The answer is to be an exact copy of the lines below running from the line with "HNDL (R290). -/" down to the line with "waiters := r.waiters.filter", both ends included, and nothing more.

Stored data entries:
+-------+

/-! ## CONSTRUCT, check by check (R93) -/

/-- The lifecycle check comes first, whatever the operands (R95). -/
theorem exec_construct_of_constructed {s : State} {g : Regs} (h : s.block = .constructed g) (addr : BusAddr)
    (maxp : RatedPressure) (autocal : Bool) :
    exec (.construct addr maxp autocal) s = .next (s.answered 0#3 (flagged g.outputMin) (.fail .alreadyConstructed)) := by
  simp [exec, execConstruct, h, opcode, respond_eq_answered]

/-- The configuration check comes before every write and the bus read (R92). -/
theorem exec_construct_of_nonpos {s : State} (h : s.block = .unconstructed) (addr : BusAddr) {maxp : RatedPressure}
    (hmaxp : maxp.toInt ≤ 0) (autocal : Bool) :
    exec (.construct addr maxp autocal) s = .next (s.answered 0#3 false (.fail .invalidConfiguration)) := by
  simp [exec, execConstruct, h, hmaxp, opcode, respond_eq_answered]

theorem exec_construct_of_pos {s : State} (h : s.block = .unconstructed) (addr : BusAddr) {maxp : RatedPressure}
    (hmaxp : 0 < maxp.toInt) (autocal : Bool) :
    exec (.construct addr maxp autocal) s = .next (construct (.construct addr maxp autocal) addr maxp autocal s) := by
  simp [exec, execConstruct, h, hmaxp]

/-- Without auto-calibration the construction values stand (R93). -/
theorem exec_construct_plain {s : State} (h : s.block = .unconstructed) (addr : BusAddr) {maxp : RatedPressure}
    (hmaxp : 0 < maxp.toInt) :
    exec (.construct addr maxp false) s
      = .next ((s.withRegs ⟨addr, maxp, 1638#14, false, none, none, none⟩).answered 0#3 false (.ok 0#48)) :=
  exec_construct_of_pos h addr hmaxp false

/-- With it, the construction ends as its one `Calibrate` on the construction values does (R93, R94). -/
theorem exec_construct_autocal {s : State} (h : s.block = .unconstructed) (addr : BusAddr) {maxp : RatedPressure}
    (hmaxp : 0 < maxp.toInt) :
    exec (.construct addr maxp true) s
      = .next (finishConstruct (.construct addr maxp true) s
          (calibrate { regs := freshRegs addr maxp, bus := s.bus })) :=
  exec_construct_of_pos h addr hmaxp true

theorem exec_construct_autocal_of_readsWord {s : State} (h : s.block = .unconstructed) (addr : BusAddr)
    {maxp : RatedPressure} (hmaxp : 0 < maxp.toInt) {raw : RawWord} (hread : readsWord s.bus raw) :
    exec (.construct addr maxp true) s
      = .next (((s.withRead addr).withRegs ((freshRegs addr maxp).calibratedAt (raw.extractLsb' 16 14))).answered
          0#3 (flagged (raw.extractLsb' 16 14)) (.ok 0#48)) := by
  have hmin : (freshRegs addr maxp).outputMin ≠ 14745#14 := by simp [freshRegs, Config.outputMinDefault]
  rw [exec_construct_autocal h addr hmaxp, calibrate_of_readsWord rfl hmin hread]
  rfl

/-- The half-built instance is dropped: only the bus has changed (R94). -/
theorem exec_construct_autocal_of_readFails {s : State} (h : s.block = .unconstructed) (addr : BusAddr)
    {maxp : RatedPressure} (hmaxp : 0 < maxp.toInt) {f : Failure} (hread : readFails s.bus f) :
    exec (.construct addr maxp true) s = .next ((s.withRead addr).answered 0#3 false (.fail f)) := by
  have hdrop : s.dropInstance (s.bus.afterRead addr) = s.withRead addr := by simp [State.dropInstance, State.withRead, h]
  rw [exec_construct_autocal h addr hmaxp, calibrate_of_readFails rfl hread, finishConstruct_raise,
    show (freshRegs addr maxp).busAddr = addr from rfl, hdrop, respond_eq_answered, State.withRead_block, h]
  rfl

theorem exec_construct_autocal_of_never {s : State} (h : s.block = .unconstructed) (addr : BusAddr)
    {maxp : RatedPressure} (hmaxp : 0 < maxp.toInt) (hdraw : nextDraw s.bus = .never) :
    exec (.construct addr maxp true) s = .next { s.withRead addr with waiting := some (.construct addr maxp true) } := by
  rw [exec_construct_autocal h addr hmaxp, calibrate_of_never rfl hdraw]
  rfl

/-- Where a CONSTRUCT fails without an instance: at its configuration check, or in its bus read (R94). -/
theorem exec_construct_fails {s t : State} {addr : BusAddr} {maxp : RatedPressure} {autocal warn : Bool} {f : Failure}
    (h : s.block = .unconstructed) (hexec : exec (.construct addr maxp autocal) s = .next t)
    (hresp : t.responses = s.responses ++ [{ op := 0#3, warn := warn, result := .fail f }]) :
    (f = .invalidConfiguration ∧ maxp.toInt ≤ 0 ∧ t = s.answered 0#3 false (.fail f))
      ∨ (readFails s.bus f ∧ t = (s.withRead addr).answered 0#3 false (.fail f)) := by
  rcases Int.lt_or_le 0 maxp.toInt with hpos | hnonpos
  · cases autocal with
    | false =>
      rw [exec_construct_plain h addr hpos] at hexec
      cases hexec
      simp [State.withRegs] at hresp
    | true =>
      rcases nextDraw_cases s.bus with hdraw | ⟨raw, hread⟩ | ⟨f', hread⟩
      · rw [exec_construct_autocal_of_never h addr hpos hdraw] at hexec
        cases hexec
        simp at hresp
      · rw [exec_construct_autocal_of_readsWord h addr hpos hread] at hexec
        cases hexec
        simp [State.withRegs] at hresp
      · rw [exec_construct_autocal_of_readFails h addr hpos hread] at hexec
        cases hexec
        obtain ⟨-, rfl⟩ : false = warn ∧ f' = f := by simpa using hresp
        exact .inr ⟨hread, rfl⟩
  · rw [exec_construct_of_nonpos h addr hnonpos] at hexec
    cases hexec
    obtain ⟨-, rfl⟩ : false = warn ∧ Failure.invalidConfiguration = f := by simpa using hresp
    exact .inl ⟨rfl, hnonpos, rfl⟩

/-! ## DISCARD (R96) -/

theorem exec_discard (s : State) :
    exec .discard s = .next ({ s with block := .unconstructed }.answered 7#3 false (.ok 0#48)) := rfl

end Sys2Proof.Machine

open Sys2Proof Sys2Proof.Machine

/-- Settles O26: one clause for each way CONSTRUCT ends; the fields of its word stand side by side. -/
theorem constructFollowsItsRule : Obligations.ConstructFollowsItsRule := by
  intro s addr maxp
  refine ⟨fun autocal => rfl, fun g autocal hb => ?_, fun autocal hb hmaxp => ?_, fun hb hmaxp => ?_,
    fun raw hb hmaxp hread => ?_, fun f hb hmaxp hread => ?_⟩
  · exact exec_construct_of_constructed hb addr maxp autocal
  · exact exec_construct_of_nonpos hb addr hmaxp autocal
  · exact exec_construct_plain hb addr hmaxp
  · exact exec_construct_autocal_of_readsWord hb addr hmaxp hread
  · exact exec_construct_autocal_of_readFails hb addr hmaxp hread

+-------+

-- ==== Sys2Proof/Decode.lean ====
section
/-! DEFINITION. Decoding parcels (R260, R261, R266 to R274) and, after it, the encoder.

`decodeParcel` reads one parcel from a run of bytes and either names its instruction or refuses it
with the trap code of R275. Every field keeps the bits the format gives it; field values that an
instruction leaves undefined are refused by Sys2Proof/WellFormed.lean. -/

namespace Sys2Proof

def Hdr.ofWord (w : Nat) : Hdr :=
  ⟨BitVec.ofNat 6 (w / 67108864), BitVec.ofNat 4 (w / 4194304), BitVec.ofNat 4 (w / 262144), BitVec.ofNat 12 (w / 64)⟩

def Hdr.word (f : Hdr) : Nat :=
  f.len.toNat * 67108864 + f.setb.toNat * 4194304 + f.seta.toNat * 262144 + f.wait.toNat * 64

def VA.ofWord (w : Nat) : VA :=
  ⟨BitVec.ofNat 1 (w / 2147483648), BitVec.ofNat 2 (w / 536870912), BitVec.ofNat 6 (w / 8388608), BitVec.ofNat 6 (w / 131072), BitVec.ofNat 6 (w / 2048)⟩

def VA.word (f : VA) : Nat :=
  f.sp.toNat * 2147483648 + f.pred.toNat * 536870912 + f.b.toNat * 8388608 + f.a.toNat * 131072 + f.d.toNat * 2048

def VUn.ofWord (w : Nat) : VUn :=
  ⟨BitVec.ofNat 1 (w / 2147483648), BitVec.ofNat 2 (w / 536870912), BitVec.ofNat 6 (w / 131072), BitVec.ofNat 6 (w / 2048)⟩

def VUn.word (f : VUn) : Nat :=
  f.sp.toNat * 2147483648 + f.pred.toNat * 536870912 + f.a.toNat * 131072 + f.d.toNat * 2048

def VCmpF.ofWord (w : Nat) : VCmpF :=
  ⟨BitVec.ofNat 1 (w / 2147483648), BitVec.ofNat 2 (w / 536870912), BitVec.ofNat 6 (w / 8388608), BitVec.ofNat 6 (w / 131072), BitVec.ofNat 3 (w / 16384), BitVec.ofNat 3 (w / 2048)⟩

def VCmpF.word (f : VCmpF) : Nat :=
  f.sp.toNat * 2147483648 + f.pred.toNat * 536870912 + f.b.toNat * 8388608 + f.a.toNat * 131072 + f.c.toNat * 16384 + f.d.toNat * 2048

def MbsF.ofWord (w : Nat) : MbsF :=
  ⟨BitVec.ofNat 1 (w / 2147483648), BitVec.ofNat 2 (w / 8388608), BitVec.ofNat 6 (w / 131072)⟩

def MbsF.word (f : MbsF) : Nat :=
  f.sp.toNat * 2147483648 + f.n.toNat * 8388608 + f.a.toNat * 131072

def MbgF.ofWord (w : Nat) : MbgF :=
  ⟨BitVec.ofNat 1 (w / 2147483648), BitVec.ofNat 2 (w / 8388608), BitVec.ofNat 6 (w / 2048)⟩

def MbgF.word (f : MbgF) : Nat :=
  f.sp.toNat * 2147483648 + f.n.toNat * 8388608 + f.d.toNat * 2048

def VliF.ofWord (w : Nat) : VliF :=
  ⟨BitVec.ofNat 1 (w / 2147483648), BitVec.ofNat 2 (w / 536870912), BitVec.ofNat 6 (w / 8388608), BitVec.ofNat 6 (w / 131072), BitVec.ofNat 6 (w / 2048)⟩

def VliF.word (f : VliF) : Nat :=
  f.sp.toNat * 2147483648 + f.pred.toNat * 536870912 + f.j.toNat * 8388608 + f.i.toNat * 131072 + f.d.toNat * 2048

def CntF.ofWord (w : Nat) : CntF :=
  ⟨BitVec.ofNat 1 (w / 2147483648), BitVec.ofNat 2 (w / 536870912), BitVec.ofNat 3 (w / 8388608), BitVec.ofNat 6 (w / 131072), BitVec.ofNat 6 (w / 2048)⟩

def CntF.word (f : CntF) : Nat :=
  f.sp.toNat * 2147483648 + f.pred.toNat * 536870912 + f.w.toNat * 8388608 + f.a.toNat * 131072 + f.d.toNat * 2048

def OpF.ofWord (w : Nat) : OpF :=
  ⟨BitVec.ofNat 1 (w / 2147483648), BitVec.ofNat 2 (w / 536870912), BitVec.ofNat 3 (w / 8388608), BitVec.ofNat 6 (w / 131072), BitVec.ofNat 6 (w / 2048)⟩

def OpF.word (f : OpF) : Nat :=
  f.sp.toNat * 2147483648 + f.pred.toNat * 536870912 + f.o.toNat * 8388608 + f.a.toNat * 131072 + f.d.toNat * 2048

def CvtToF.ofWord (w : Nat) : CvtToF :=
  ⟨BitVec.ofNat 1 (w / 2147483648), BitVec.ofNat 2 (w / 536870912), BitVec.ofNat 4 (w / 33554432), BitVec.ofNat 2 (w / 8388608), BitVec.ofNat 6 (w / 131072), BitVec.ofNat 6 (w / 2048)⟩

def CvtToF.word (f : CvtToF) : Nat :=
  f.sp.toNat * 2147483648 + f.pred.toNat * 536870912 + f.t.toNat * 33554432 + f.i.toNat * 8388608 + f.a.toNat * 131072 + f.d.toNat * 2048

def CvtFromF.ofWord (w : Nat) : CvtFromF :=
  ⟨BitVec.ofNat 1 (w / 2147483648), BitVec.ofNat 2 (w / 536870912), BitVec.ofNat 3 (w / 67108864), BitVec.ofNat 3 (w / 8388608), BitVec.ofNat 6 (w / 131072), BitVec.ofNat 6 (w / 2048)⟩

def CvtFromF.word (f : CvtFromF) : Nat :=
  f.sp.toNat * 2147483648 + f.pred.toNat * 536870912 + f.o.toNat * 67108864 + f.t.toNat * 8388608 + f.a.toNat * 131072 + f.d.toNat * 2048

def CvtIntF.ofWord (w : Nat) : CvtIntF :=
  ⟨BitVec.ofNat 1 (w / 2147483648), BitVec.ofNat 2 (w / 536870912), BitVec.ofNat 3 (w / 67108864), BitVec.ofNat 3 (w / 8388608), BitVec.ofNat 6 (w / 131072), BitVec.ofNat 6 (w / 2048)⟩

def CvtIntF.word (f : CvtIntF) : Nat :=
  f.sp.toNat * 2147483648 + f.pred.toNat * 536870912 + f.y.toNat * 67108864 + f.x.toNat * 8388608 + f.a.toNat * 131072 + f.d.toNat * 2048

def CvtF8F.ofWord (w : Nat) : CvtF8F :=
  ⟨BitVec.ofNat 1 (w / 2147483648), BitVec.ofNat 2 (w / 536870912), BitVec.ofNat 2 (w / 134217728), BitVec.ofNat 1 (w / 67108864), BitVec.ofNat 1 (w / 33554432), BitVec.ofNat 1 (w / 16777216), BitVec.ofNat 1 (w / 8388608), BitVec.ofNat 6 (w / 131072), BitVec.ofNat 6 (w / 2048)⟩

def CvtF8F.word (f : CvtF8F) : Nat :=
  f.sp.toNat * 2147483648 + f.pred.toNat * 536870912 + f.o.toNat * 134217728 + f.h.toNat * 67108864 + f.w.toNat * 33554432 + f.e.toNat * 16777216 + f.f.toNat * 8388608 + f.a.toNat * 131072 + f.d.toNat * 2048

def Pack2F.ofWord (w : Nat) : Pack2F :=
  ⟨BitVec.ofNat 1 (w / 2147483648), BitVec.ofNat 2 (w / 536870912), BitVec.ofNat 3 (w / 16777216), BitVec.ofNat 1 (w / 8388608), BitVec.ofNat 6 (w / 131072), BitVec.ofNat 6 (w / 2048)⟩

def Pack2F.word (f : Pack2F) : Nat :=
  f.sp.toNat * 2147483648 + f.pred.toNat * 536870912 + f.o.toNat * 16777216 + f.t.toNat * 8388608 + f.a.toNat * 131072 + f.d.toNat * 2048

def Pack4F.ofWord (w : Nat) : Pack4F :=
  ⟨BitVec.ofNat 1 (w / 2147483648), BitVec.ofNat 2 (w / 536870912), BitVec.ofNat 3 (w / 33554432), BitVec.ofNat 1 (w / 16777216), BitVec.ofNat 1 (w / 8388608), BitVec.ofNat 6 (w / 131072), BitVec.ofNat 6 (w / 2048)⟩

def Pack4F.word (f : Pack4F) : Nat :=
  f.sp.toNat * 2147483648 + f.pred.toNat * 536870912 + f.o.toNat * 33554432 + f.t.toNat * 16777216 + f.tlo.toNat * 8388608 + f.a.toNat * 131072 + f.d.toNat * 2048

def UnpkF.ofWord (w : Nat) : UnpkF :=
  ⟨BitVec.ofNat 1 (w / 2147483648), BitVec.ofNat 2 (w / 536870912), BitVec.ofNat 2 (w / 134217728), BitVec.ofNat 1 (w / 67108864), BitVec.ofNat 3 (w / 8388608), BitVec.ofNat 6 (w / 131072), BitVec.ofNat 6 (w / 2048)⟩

+-------+

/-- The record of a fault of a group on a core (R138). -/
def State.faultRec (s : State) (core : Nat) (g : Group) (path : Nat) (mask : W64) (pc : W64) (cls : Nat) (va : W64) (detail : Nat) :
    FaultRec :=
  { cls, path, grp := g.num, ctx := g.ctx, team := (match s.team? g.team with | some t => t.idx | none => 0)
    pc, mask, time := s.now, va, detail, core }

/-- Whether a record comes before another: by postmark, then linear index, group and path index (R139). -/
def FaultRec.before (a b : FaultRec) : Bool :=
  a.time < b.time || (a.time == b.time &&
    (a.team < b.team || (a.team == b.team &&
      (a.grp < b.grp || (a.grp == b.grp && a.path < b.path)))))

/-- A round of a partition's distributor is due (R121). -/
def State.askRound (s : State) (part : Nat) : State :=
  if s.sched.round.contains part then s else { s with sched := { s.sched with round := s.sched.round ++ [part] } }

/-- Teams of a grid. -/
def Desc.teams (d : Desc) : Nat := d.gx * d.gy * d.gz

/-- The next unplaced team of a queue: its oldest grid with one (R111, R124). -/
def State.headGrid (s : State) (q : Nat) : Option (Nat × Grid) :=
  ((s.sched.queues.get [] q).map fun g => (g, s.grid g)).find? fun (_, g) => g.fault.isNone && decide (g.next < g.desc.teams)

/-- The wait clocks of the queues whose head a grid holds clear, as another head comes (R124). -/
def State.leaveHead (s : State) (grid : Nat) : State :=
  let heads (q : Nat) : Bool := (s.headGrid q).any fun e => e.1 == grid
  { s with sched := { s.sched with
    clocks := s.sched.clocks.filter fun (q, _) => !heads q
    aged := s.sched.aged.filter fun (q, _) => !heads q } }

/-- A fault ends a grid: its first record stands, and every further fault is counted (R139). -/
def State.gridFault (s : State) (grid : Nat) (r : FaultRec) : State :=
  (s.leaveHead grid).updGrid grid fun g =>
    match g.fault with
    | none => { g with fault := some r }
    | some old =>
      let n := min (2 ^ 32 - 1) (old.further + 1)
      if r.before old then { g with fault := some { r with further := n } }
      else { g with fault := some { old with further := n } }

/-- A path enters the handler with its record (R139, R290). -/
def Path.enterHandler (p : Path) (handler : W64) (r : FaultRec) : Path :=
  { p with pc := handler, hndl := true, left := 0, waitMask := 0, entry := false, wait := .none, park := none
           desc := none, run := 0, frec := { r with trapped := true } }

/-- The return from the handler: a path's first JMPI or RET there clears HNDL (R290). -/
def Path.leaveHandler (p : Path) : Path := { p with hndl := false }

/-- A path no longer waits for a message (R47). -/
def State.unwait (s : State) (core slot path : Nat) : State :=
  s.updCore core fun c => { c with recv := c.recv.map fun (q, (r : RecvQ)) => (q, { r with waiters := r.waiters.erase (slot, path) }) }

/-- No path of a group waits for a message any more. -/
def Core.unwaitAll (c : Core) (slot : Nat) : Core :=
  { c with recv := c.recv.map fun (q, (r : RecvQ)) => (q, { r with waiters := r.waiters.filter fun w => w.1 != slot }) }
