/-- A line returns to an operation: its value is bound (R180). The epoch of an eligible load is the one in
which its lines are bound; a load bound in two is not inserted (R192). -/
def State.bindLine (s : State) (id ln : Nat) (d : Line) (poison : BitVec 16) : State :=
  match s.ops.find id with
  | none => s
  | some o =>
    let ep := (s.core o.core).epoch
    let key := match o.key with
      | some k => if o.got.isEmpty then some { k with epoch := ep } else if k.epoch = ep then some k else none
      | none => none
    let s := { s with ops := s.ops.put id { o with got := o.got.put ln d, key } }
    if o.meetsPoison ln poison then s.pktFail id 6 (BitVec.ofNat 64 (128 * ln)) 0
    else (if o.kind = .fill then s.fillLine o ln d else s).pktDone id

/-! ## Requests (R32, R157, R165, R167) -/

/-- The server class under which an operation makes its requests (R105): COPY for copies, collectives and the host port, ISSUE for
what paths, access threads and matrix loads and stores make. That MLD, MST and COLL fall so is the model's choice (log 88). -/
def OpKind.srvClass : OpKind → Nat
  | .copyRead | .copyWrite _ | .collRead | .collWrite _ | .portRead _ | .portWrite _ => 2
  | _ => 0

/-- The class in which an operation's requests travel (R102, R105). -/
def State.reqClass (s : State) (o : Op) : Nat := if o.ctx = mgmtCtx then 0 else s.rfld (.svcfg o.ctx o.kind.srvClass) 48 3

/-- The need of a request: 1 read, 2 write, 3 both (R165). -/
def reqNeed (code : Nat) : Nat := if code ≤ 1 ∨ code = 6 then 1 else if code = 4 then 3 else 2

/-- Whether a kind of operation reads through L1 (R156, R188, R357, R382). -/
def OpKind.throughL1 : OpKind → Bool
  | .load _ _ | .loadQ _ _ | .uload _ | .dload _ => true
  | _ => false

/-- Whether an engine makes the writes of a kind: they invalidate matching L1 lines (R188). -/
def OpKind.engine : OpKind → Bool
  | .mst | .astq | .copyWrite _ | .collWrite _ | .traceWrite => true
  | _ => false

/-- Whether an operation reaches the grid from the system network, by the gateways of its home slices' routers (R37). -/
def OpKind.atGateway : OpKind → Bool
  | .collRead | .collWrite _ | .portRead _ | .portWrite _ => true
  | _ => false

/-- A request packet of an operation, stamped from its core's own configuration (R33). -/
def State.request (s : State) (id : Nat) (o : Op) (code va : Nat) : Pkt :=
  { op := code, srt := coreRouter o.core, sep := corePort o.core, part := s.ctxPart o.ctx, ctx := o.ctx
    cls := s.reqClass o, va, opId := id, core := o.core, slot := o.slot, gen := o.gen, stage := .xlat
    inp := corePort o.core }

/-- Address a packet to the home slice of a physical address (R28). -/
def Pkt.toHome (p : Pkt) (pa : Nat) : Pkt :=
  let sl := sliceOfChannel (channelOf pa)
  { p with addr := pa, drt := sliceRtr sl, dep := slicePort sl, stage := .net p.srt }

+-------+

▶ **Answer**:
/-- The return from the handler: a path's first JMPI or RET there clears HNDL (R290). -/
def Path.leaveHandler (p : Path) : Path := { p with hndl := false }

/-- A path no longer waits for a message (R47). -/
def State.unwait (s : State) (core slot path : Nat) : State :=
  s.updCore core fun c => { c with recv := c.recv.map fun (q, (r : RecvQ)) => (q, { r with waiters := r.waiters.erase (slot, path) }) }

/-- No path of a group waits for a message any more. -/
def Core.unwaitAll (c : Core) (slot : Nat) : Core :=
  { c with recv := c.recv.map fun (q, (r : RecvQ)) => (q, { r with waiters := r.waiters.filter fun w => w.1 != slot }) }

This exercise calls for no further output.